INFORMATION SHOWN section start
-- ==== Sys2Proof/Machine/Formats.lean ====
section
/-! DEFINITION. Number formats (R56 to R62), rounding (R65, R74, R75), block scales (R58, R76), ledgers
(R63, R65), residues (R82 to R85) and L128 segments (R77 to R79). -/

namespace Sys2Proof.Machine

/-! ## Formats (R56) -/

/-- An element's value: a NaN, an infinity, or (−1)^neg × m × 2^e. -/
inductive Val where
  | nan
  | inf (neg : Bool)
  | fin (neg : Bool) (m : Nat) (e : Int)
  deriving DecidableEq, Repr

/-- A floating-point format: bits of exponent and significand, bias, and the code of the largest finite
value. -/
structure FloatFmt where
  ebits : Nat
  mbits : Nat
  bias : Nat
  top : Nat
  deriving DecidableEq, Repr

/-- The floating-point formats. -/
def floatFmt (f : Nat) : Option FloatFmt :=
  if f = 0x1 then some { ebits := 2, mbits := 1, bias := 1, top := 0x7 }
  else if f = 0x2 then some { ebits := 3, mbits := 2, bias := 3, top := 0x1F }
  else if f = 0x3 then some { ebits := 2, mbits := 3, bias := 1, top := 0x1F }
  else if f = 0x4 then some { ebits := 4, mbits := 3, bias := 7, top := 0x7E }
  else if f = 0x5 then some { ebits := 5, mbits := 2, bias := 15, top := 0x7B }
  else if f = 0x8 then some { ebits := 8, mbits := 7, bias := 127, top := 0x7F7F }
  else if f = 0x9 then some { ebits := 5, mbits := 10, bias := 15, top := 0x7BFF }
  else if f = 0xA then some { ebits := 8, mbits := 23, bias := 127, top := 0x7F7FFFFF }
  else none

/-- The integer formats: bits, and the weight of the last bit as a power of two. -/
def intFmt (f : Nat) : Option (Nat × Int) :=
  if f = 0x6 then some (8, -6) else if f = 0x7 then some (8, 0) else if f = 0xB then some (32, 0) else none

/-- Bits of an element. -/
def fmtBits (f : Nat) : Nat :=
  match floatFmt f with
  | some p => 1 + p.ebits + p.mbits
  | none => match intFmt f with
    | some p => p.1
    | none => 128

/-- An MX format. -/
def isMx (f : Nat) : Bool := 1 ≤ f && f ≤ 6

/-- A defined element format other than L128. -/
def isElem (f : Nat) : Bool := 1 ≤ f && f ≤ 0xB

/-- Bytes of a row of n elements (R59). -/
def rowBytes (f n : Nat) : Nat := (n * fmtBits f + 7) / 8

/-- The codes with an all-ones exponent that are no numbers: none in the MX formats below E4M3, S.1111.111 in
E4M3, and all of them in the IEEE formats. -/
def specialCode (f : Nat) (p : FloatFmt) (ex m : Nat) : Option Bool :=
  if ex ≠ 2 ^ p.ebits - 1 ∨ f ≤ 3 then none
  else if f = 4 then (if m = 7 then some true else none)
  else some (m ≠ 0)

/-- The value of a code (R57). -/
def decode (f code : Nat) : Val :=
  match floatFmt f with
  | some p =>
    let m := code % 2 ^ p.mbits
    let ex := code / 2 ^ p.mbits % 2 ^ p.ebits
    let neg := bit code (p.ebits + p.mbits)
    match specialCode f p ex m with
    | some true => .nan
    | some false => .inf neg
    | none =>
      if ex = 0 then .fin neg m (1 - (p.bias : Int) - p.mbits)
      else .fin neg (2 ^ p.mbits + m) ((ex : Int) - p.bias - p.mbits)
  | none =>
    match intFmt f with
    | some (n, w) => let v := signed n (code % 2 ^ n); .fin (v < 0) v.natAbs w
    | none => .nan

/-- The codes of n elements packed from bit 0 of a row (R59). -/
def codesOf (f n : Nat) (row : List Byte) : List Nat :=
  let w := fmtBits f
  let v := leNat row
  (List.range n).map (fun k => v / 2 ^ (w * k) % 2 ^ w)

/-- The row that packs some codes, its last byte filled with zeros (R59, R115). -/
def packCodes (f : Nat) (codes : List Nat) : List Byte :=
  let w := fmtBits f
  leBytes (rowBytes f codes.length) (codes.reverse.foldl (fun acc c => acc * 2 ^ w + c) 0)

/-- The power of two of an E8M0 scale; none for NaN (R58). -/
def scaleExp (x : Nat) : Option Int := if x = 255 then none else some ((x : Int) - 127)

/-- A value with its block scale applied; NaN for the scale 0xFF. -/
def Val.scaled (v : Val) (s : Option Int) : Val :=
  match v, s with
  | _, none => .nan
  | .fin neg m e, some k => .fin neg m (e + k)
  | x, some _ => x

/-! ## Rounding (R65, R74, R75) -/

/-- The magnitude m × 2^sh rounded to an integer, and whether it was rounded: mode 0 to nearest even, 1 toward
zero, 2 stochastic with a draw r, in which the lower neighbour of a negative value is the larger in
magnitude. -/
def roundShift (mode r : Nat) (neg : Bool) (m : Nat) (sh : Int) : Nat × Bool :=
  match sh with
  | .ofNat k => (m * 2 ^ k, false)
  | .negSucc k =>
    let d := 2 ^ (k + 1)
    let q := m / d
    let rem := m % d
    if rem = 0 then (q, false)
    else
      let up : Bool :=
        if mode = 0 then d < 2 * rem || (2 * rem = d && q % 2 = 1)
        else if mode = 1 then false
        else if neg then !decide (r < (d - rem) * 2 ^ 32 / d)
        else r < rem * 2 ^ 32 / d
      (if up then q + 1 else q, true)

/-- The residue of an integer (R82, R85). -/
def residue (m : Nat) (n : Int) : Nat := (n % m).toNat

/-- round_half_even((−1)^neg × m × 2^sh), and whether it was rounded. -/
def roundInt (neg : Bool) (m : Nat) (sh : Int) : Int × Bool :=
  let t := roundShift 0 0 neg m sh
  (if neg then -(t.1 : Int) else t.1, t.2)

/-- The canonical NaN of a format, +0 where it has none (R74). -/
def nanCode (f : Nat) : Nat :=
  if f = 4 then 0x7F else if f = 5 then 0x7E else if f = 8 then 0x7FC0 else if f = 9 then 0x7E00
  else if f = 0xA then 0x7FC00000 else 0

/-- The code of the largest finite value with a sign. -/
def topCode (f : Nat) (neg : Bool) : Nat :=
  match floatFmt f with
  | some p => p.top + (if neg then 2 ^ (p.ebits + p.mbits) else 0)
  | none =>
    let n := (intFmt f).elim 8 (fun p => p.1)
    if neg then 2 ^ (n - 1) + 1 else 2 ^ (n - 1) - 1

/-- A zero with a sign; integer formats have one zero. -/
def zeroCode (f : Nat) (neg : Bool) : Nat :=
  match floatFmt f with
  | some p => if neg then 2 ^ (p.ebits + p.mbits) else 0
  | none => 0

/-- The code of (−1)^neg × m × 2^e in a format, unbounded above: the magnitude's code and whether it was
rounded. -/
def FloatFmt.magnitude (p : FloatFmt) (mode r : Nat) (neg : Bool) (m : Nat) (e : Int) : Nat × Bool :=
  let least : Int := 1 - (p.bias : Int) - p.mbits
  let q := max least ((Nat.log2 m : Int) + e - p.mbits)
  let t := roundShift mode r neg m (e - q)
  (if t.1 < 2 ^ p.mbits then t.1
    else ((q + p.mbits + p.bias).toNat) * 2 ^ p.mbits + (t.1 - 2 ^ p.mbits), t.2)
INFORMATION SHOWN section end
## WHAT THE TASK REQUIRES
Only one stretch of the records above is wanted: the lines between the one holding "let q := m / d" and the one holding "(R82, R85). -/", inclusive, reproduced exactly.

## SOLUTION TO THE EXERCISE
    let q := m / d
    let rem := m % d
    if rem = 0 then (q, false)
    else
      let up : Bool :=
        if mode = 0 then d < 2 * rem || (2 * rem = d && q % 2 = 1)
        else if mode = 1 then false
        else if neg then !decide (r < (d - rem) * 2 ^ 32 / d)
        else r < rem * 2 ^ 32 / d
      (if up then q + 1 else q, true)

/-- The residue of an integer (R82, R85). -/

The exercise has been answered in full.